My bean intake hasn’t bean (hehe) what it should be lately. I rectified this by making Sunday a bean filled extravaganza and what better way to consume a boat load of the things than to make a spread that you can smother on toast, pitta, crackers or in my case, because it’s all I had, rice cakes. I served them alongside a huge bowl of carrot and butterbean soup, which should cover my bean quota for the day.

This is soooooo incredibly easy but very satisfying. If you are bored of hummus, sick of guacamole then this could be a welcome alternative. Cannellini beans are very mild in flavour and have an exquisitely creamy texture that makes them ideal for dips or spreads.
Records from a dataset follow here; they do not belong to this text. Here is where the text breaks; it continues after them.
/-! ### The schedule put in force -/

section
variable {s t : State} (hactive : t.active = s.active) (hsched : t.noSched = s.noSched) (harm : t.armatures = s.armatures)
  (hmaq : t.maquettes = s.maquettes)
include hactive harm hmaq

theorem modelEntry_congr (model : Nat) : modelEntry t model = modelEntry s model := by
  have hentry : beEntry t = beEntry s := by
    funext m k
    simp only [beEntry, hmaq]
  simp only [modelEntry, activeArm, hactive, harm, hentry]

theorem workUnbound_congr (x : Session) : workUnbound t x = workUnbound s x := by
  simp only [workUnbound, modelEntry_congr hactive harm hmaq]

include hsched

theorem laneLost_congr (x : Session) : laneLost t x = laneLost s x := by
  have hof : schedOf t = schedOf s := by
    funext r
    simp only [schedOf, harm]
  have hpack : packOf t = packOf s := by
    funext m
    simp only [packOf, activeSched, hsched, hactive, hof]
  simp only [laneLost, modelEntry_congr hactive harm hmaq, hpack]

end

/-- The part with the schedule `r` in force and no yield marks. -/
def inForce (r : SchedRef) (s : State) : State := { s with active := some r, noSched := false, marks := [] }

/-- Steps of models that are not bound end. -/
def unboundEnded (s : State) : State := forAll ((s.sessions.filter (fun e => workUnbound s e.2)).map (·.1)) unbindWork s

/-- Sessions whose lane is lost run on as best-effort work. -/
def lanesDropped (s : State) : State := forAll ((s.sessions.filter (fun e => laneLost s e.2)).map (·.1)) demote s

theorem activate_eq (r : SchedRef) (s : State) : activate r s =
    watchNewCores (lanesDropped (unboundEnded (forAll (List.range Config.cores) (swapCore (regionOf s)) (inForce r s)))) := rfl

theorem unboundEnded_none {s : State} (h : ∀ x ∈ s.sessions, workUnbound s x.2 = false) : unboundEnded s = s := by
  have hnone : s.sessions.filter (fun e => workUnbound s e.2) = [] := List.filter_eq_nil_iff.mpr fun x hx => by rw [h x hx]; decide
  rw [unboundEnded, hnone]
  rfl

theorem lanesDropped_none {s : State} (h : ∀ x ∈ s.sessions, laneLost s x.2 = false) : lanesDropped s = s := by
  have hnone : s.sessions.filter (fun e => laneLost s e.2) = [] := List.filter_eq_nil_iff.mpr fun x hx => by rw [h x hx]; decide
  rw [lanesDropped, hnone]
  rfl

/-- The schedule is in force, jobs have their places, then sessions lose what it does not have for them; where it has everything no session changes. -/
theorem activate_chain (r : SchedRef) (s : State) : ∃ u w, Replaced (inForce r s) u ∧ Demoted u w ∧ Replaced w (activate r s) ∧
    ((∀ x ∈ s.sessions, laneLost (inForce r s) x.2 = false ∧ workUnbound (inForce r s) x.2 = false) → w = u) := by
  have hreplaced : Replaced (inForce r s) (forAll (List.range Config.cores) (swapCore (regionOf s)) (inForce r s)) :=
    .forAll (fun c s => swapCore_replaced _ c s) _ _
  rw [activate_eq]
  generalize forAll (List.range Config.cores) (swapCore (regionOf s)) (inForce r s) = u at hreplaced ⊢
  refine ⟨u, lanesDropped (unboundEnded u), hreplaced,
    (Demoted.forAll unbindWork_demoted _ u).trans (Demoted.forAll demote_demoted _ _), watchNewCores_replaced _, fun hall => ?_⟩
  have hsame : u.active = (inForce r s).active ∧ u.noSched = (inForce r s).noSched ∧ u.armatures = (inForce r s).armatures ∧
      u.maquettes = (inForce r s).maquettes ∧ u.sessions = s.sessions := by
    obtain ⟨_, _, _, rfl⟩ := hreplaced
    exact ⟨rfl, rfl, rfl, rfl, rfl⟩
  obtain ⟨hactive, hsched, harm, hmaq, hsessions⟩ := hsame
  rw [← hsessions] at hall
  rw [unboundEnded_none fun x hx => (workUnbound_congr hactive harm hmaq x.2).trans (hall x hx).2,
    lanesDropped_none fun x hx => (laneLost_congr hactive hsched harm hmaq x.2).trans (hall x hx).1]

/-! ### ARMATURE_SWAP -/

theorem exec_swap {j : Nat} {e : JEntry} {s : State} (hruns : Runs s j 0x23 e) : exec (.armatureSwap j) s = .next (
    match tfind s.armatures e.ctx with
    | none => finish j stBadContext [] (beginCmd e s)
    | some a => match swapTarget s e.ctx a with
      | none => finish j stFenced [] (beginCmd e s)
      | some r => finish j stOk [match s.active with | some x => w32 x.arm | none => 0xFFFFFFFF] (activate r (detect 15 (beginCmd e s)))) := by
  obtain ⟨he, hbegin, hstatic⟩ := hruns
  exact congrArg Host.Outcome.next (runCmd_body he hbegin hstatic _)

/-- What a swap leaves as it is, and what it says of sessions. -/
theorem activate_leaves (r : SchedRef) (s : State) :
    let v := activate r s
    v.active = some r ∧ v.noSched = false ∧ v.marks = [] ∧ v.streams = s.streams ∧ v.armatures = s.armatures ∧ v.maquettes = s.maquettes ∧
      v.runs = s.runs ∧ v.dram = s.dram ∧ v.hostMem = s.hostMem ∧ v.safety = s.safety ∧ (∀ n, LaneKept (s.session n) (v.session n)) ∧
      ((∀ x ∈ s.sessions, laneLost (inForce r s) x.2 = false ∧ workUnbound (inForce r s) x.2 = false) → v.sessions = s.sessions) := by
  obtain ⟨u, w, hu, hw, hv, hnone⟩ := activate_chain r s
  dsimp only
  generalize activate r s = v at hv ⊢
  have hsessions : (∀ x ∈ s.sessions, laneLost (inForce r s) x.2 = false ∧ workUnbound (inForce r s) x.2 = false) → v.sessions = s.sessions := by
    intro hall
    obtain rfl := hnone hall
    obtain ⟨_, _, _, rfl⟩ := hu
    obtain ⟨_, _, _, rfl⟩ := hv
    rfl
  obtain ⟨⟨_, _, rfl⟩, hlanes⟩ := hw
  obtain ⟨_, _, _, rfl⟩ := hu
  obtain ⟨_, _, _, rfl⟩ := hv
  exact ⟨rfl, rfl, rfl, rfl, rfl, rfl, rfl, rfl, rfl, rfl, hlanes, hsessions⟩

/-- State `v` is `s` as a swap to the schedule `r` leaves it. -/
def SwappedTo (r : SchedRef) (s v : State) : Prop :=
  v.active = some r ∧ v.noSched = false ∧ v.marks = [] ∧ v.streams = s.streams ∧ v.armatures = s.armatures ∧ v.maquettes = s.maquettes ∧
  v.runs = s.runs ∧ v.dram = s.dram ∧ v.hostMem = s.hostMem ∧
  (∀ n, (v.session n).be = (s.session n).be ∧ (v.session n).lane = (s.session n).lane ∨ (v.session n).be = true ∧ (v.session n).lane = none) ∧
  (∀ n, (v.session n).isOpen = (s.session n).isOpen ∧ (v.session n).tCtx = (s.session n).tCtx ∧ (v.session n).pages = (s.session n).pages) ∧
  ((∀ x ∈ s.sessions, laneLost { s with active := some r, noSched := false } x.2 = false ∧
    workUnbound { s with active := some r, noSched := false } x.2 = false) → v.sessions = s.sessions) ∧
  (s.safety.state = 0 → v.safety.state = 0 ∧ tget v.safety.seen 15 0 = tget s.safety.seen 15 0 + 1) ∧
  (s.safety.state = 1 → v.safety.state = 2 ∧ v.safety.safeN = false ∧ maskBit v.safety.causes 15 = true)

theorem activate_swaps (r : SchedRef) (e : JEntry) (s : State) : SwappedTo r s (activate r (detect 15 (beginCmd e s))) := by
  obtain ⟨hactive, hsched, hmarks, hstreams, harm, hmaq, hruns, hdram, hmem, hsafety, hlanes, hsessions⟩ := activate_leaves r (detect 15 (beginCmd e s))
  have hoff := detect_off (k := 15) (s := beginCmd e s)
  have harmed := detect_armed (k := 15) (s := beginCmd e s)
  obtain ⟨f, c, q, b, d, x, y, z, hdetect⟩ := detect_shape 15 (beginCmd e s)
  have hsession : ∀ n, (detect 15 (beginCmd e s)).session n = s.session n := by
    intro n
    rw [hdetect]
    rfl
  refine ⟨hactive, hsched, hmarks, ?_, ?_, ?_, ?_, ?_, ?_, fun n => ?_, fun n => ?_, fun hall => ?_, fun hs => ?_, fun hs => ?_⟩
  · rw [hstreams, hdetect]; rfl
  · rw [harm, hdetect]; rfl
  · rw [hmaq, hdetect]; rfl
  · rw [hruns, hdetect]; rfl
  · rw [hdram, hdetect]; rfl
  · rw [hmem, hdetect]; rfl
  · rw [← hsession]
    exact (hlanes n).1
  · rw [← hsession]
    exact (hlanes n).2
  · have hlisted : (detect 15 (beginCmd e s)).sessions = s.sessions := by rw [hdetect]; rfl
    rw [hlisted] at hsessions
    refine hsessions fun x hx => ?_
    obtain ⟨hlane, hwork⟩ := hall x hx
    have harmatures : (inForce r (detect 15 (beginCmd e s))).armatures = s.armatures := by rw [inForce, hdetect]; rfl
    have hmaquettes : (inForce r (detect 15 (beginCmd e s))).maquettes = s.maquettes := by rw [inForce, hdetect]; rfl
    exact ⟨(laneLost_congr (t := inForce r (detect 15 (beginCmd e s))) (s := { s with active := some r, noSched := false }) rfl rfl harmatures hmaquettes x.2).trans hlane,
      (workUnbound_congr (t := inForce r (detect 15 (beginCmd e s))) (s := { s with active := some r, noSched := false }) rfl harmatures hmaquettes x.2).trans hwork⟩
  · rw [hsafety, hoff hs]
    exact ⟨hs, tget_tput_same _ _ _ _⟩
  · rw [hsafety]
    exact harmed hs

theorem swapTarget_fenced {h : Nat} {a : Armature} {s : State} (hgone : 2 ≤ ((maskList a.coreMask 16).filter s.isFenced).length) :
    swapTarget s h a = none := by
  unfold swapTarget
  split
  · next hnil => rw [hnil] at hgone; exact absurd hgone (by decide)
  · next c hone => rw [hone, List.length_singleton] at hgone; exact absurd hgone (by decide)
  · rfl

/-- Settles O35: by the fenced cores of the mask, which choose the target; what the swap then does is `activate_swaps`. -/
theorem armatureSwapped : Obligations.ArmatureSwapped := by
  unfold Obligations.ArmatureSwapped
  intro j e s hruns
  have hexec := exec_swap hruns
  refine ⟨fun hnone => by rw [hexec, hnone], fun a ha => ?_⟩
  rw [ha] at hexec
  dsimp only at hexec
  refine ⟨fun hgone => ?_, fun c hgone hvar => ?_, fun hgone => ⟨?_, ?_⟩⟩
  · have htarget : swapTarget s e.ctx a = some { arm := e.ctx, var := none } := by rw [swapTarget, hgone]
    rw [htarget] at hexec
    exact ⟨_, hexec, activate_swaps { arm := e.ctx, var := none } e s⟩
  · have htarget : swapTarget s e.ctx a = some { arm := e.ctx, var := some c } := by rw [swapTarget, hgone]; exact if_pos hvar
    rw [htarget] at hexec
    exact ⟨_, hexec, activate_swaps { arm := e.ctx, var := some c } e s⟩
  · rw [swapTarget_fenced hgone] at hexec
    exact hexec
  · exact kept_active (finish_kept j stFenced [] (beginCmd e s))

end Sys2Proof.Swaps
end


section
/-! A hang is detected, captured, and answered by the reset it precedes (15 R338-R341, Tables 15.1, 15.2). -/

namespace Sys2Proof.HangCaptures

open Sys2Proof.Machine Sys2Proof.Laws Sys2Proof.Opening Sys2Proof.Detections Sys2Proof.ImpressionReads Sys2Proof.Bar2

/-! ### A reset requested -/

theorem requestReset_shape (code n : Nat) (s : State) : ∃ q f c r a d x y z, requestReset code n s =
    { s with recov := { s.recov with requests := q }, safety := f, pcie := { s.pcie with cause := c, recent := r, asserted := a, deassertAt := d },
             obs := { s.obs with sources := x, trigger := y, tickTrig := z } } := by
  unfold requestReset
  split
  · exact ⟨_, _, _, _, _, _, _, _, _, rfl⟩
  · obtain ⟨f, c, r, a, d, x, y, z, h⟩ := resetTrip_shape (safetyUnit s code n)
      { s with recov := { s.recov with requests := s.recov.requests ++ [(code, n, s.now)] } }
    exact ⟨_, f, c, r, a, d, x, y, z, h⟩
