-- ==== Sys2Proof/Machine/Registers.lean ====
section
/-!
DEFINITION. The state-map index of every state word and the place of every field in it, as the field tables of
the spec lay them out (rule numbers in the comments). A word of a repeated block takes the block number(s) as
arguments. `Field.key` is the state-map index, `Field.lo` the lowest bit, `Field.width` the number of bits.
-/

namespace Sys2Proof.Machine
You could make this more dip like by adding more water but I was after a thicker consistency, something that I could heap on top of my virtuous rice cake.

The extra virgin olive oil and oregano added to the vague Italian theme but I couldn’t help but feel that a little truffle oil would’ve helped matters considerably but seeing as I am not currently in possession of all my pantry goodies the evoo had to do. I didn’t excessively salt the spread because I knew I was going to top my rice cakes with gherkins (pickles), which are quite salty in themselves but if you are having this as a stand alone dish I wouldn’t scrimp on the salt or indeed freshly ground pepper.

You could pop the whole lot into a food processor and be done with it but there really is no need as the beans mash very easily with a fork. Don’t be afraid to use the dried oregano liberally, it enhances the dish greatly and the aroma is seriously divine.

And that is that. Cannellini Bean Spread. It’s barely even a recipe!

cannellini bean spread

400g organic cannellini beans

sea salt

freshly ground black pepper

dried oregano

extra virgin olive oil

water

Drain and rinse the cannellini beans. Transfer to a bowl. Mash with the back of a fork. Season with salt and pepper. Give it a further mashing ensuring there are no lumps.

Drizzle over a little extra virgin olive oil – a tablespoon or so – and generously sprinkle in the oregano. Mix thoroughly before altering consistency to your taste with some water.

When adding water do so a little add a time – a teaspoon to err on the side of caution. In total I only added about a tablespoon of water, just enough to loosen the mixture. Taste, season if necessary and add a bit more oregano if you wish.

Transfer to a small bowl, drizzle over a smidge more evoo and a last sprinkling of oregano.

Spread on toast, pitta, crackers or rice cakes. Also delicious in sandwiches or alternatively heat through for an excellent cannellini bean mash, which can accompany a whole host of dishes.